◆ Study material:
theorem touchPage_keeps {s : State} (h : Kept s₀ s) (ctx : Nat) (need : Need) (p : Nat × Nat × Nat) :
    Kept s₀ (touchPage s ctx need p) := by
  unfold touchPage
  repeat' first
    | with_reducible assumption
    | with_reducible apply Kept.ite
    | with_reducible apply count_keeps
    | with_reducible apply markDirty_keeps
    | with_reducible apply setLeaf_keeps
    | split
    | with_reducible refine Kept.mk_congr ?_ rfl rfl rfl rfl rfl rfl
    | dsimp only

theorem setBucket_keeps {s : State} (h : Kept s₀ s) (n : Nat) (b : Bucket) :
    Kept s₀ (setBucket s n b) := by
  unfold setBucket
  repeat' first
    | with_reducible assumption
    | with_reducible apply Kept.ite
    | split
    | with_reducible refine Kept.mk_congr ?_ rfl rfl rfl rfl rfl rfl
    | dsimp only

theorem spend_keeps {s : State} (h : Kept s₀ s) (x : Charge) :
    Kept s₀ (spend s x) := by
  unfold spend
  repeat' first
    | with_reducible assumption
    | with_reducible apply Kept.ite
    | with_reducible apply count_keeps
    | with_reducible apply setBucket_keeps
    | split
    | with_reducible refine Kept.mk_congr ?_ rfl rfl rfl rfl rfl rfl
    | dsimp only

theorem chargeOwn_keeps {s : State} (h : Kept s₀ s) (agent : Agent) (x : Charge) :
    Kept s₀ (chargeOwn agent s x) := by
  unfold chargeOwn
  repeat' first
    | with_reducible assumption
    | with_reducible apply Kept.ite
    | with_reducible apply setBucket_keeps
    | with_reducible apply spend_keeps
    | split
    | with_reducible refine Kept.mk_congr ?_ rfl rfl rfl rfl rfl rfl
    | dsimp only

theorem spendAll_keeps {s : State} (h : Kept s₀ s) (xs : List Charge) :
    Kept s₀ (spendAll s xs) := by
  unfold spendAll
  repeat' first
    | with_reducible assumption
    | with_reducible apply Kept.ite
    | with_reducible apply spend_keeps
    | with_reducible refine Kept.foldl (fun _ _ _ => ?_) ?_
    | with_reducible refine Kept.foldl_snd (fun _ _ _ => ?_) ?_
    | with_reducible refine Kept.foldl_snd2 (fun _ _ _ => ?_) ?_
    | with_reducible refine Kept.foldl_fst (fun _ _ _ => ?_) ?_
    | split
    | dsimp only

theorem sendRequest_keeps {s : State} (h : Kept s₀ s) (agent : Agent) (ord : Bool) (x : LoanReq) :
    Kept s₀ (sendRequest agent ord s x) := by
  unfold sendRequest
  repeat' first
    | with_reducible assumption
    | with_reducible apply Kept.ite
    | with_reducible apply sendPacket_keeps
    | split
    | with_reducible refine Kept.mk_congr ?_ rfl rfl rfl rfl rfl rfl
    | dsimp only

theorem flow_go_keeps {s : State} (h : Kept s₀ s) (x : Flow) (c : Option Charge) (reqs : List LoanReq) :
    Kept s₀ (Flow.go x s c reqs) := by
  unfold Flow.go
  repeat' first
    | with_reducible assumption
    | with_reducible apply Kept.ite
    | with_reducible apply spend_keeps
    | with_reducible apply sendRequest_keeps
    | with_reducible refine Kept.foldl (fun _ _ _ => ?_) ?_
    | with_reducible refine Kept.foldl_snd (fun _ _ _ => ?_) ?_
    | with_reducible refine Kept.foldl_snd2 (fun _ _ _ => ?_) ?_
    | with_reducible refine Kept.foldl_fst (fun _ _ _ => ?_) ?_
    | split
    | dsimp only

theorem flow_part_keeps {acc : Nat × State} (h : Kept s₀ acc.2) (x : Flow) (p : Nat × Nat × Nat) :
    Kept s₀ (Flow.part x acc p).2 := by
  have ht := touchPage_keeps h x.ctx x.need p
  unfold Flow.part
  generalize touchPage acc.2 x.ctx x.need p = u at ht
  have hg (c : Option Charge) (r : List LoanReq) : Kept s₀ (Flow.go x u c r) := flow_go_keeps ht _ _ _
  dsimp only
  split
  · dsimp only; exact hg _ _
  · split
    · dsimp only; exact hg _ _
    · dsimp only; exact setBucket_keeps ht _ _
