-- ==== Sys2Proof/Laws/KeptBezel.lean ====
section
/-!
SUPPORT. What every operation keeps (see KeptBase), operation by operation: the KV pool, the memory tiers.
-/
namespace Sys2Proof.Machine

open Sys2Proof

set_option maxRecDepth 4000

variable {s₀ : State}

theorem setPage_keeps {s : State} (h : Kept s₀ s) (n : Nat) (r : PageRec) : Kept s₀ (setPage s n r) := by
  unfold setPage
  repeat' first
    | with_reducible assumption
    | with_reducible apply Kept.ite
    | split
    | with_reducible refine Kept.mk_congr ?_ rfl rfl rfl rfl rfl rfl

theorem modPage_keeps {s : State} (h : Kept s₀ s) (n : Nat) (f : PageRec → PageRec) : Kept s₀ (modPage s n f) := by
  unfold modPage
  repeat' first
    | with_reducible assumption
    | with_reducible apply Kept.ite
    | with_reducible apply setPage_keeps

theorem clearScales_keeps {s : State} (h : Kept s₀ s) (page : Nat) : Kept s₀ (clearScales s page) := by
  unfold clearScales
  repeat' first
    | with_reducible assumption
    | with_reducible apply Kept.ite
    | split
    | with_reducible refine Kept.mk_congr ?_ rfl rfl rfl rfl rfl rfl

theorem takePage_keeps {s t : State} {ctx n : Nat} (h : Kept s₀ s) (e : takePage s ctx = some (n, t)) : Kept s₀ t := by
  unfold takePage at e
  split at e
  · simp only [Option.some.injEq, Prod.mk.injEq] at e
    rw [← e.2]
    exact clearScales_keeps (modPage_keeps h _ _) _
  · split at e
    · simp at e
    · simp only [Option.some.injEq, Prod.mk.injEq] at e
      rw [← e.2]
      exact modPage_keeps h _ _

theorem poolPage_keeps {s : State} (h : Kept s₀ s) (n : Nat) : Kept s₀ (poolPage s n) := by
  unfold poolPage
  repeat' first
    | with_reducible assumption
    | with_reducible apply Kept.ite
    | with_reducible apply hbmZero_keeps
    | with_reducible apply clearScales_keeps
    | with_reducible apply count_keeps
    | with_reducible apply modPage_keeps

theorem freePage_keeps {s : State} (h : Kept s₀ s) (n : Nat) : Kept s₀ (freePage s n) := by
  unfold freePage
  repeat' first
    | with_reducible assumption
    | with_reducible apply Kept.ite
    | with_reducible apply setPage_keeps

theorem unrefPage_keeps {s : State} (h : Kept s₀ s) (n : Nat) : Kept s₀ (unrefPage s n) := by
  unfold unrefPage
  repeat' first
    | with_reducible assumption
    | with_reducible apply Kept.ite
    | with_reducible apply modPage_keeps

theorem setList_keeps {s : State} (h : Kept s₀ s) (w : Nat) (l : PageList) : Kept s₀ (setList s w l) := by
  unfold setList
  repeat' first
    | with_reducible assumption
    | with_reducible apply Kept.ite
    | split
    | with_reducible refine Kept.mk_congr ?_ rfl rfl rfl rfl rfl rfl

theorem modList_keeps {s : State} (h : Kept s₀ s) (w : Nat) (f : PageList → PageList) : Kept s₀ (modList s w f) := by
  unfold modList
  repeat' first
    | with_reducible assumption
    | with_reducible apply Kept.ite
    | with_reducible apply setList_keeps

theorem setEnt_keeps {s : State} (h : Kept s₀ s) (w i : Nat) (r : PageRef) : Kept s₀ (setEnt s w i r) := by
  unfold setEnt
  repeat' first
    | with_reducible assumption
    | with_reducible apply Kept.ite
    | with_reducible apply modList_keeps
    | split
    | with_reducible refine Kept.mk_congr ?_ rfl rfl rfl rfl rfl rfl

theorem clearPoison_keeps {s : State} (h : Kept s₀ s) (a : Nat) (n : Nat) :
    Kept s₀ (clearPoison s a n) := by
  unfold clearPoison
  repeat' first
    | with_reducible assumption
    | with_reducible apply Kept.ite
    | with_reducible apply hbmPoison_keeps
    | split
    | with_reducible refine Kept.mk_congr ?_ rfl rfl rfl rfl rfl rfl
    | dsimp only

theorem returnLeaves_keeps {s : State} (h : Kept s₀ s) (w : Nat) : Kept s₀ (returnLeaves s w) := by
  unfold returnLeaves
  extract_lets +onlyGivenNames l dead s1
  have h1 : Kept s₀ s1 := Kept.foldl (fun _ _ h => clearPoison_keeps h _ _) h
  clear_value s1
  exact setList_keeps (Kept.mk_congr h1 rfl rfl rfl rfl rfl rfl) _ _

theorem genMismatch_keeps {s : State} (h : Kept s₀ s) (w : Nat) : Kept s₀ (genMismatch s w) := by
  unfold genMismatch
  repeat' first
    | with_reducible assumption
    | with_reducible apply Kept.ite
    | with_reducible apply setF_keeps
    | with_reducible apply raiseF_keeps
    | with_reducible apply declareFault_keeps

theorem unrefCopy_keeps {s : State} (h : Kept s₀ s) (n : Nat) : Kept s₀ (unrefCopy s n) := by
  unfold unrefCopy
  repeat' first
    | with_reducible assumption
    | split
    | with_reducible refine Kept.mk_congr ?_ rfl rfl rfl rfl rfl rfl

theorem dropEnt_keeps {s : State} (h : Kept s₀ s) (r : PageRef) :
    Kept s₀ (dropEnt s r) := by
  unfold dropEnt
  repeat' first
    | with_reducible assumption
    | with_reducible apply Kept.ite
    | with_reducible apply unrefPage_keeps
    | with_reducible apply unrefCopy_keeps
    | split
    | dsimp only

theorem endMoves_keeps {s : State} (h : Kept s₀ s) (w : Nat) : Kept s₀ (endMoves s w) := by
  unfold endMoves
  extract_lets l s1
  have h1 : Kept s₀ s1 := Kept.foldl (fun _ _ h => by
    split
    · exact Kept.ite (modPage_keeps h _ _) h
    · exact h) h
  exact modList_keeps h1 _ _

◆ Work request: Copy every line of the data that carries the word "reqs".

◆ Task response:
theorem flow_go_keeps {s : State} (h : Kept s₀ s) (x : Flow) (c : Option Charge) (reqs : List LoanReq) :
    Kept s₀ (Flow.go x s c reqs) := by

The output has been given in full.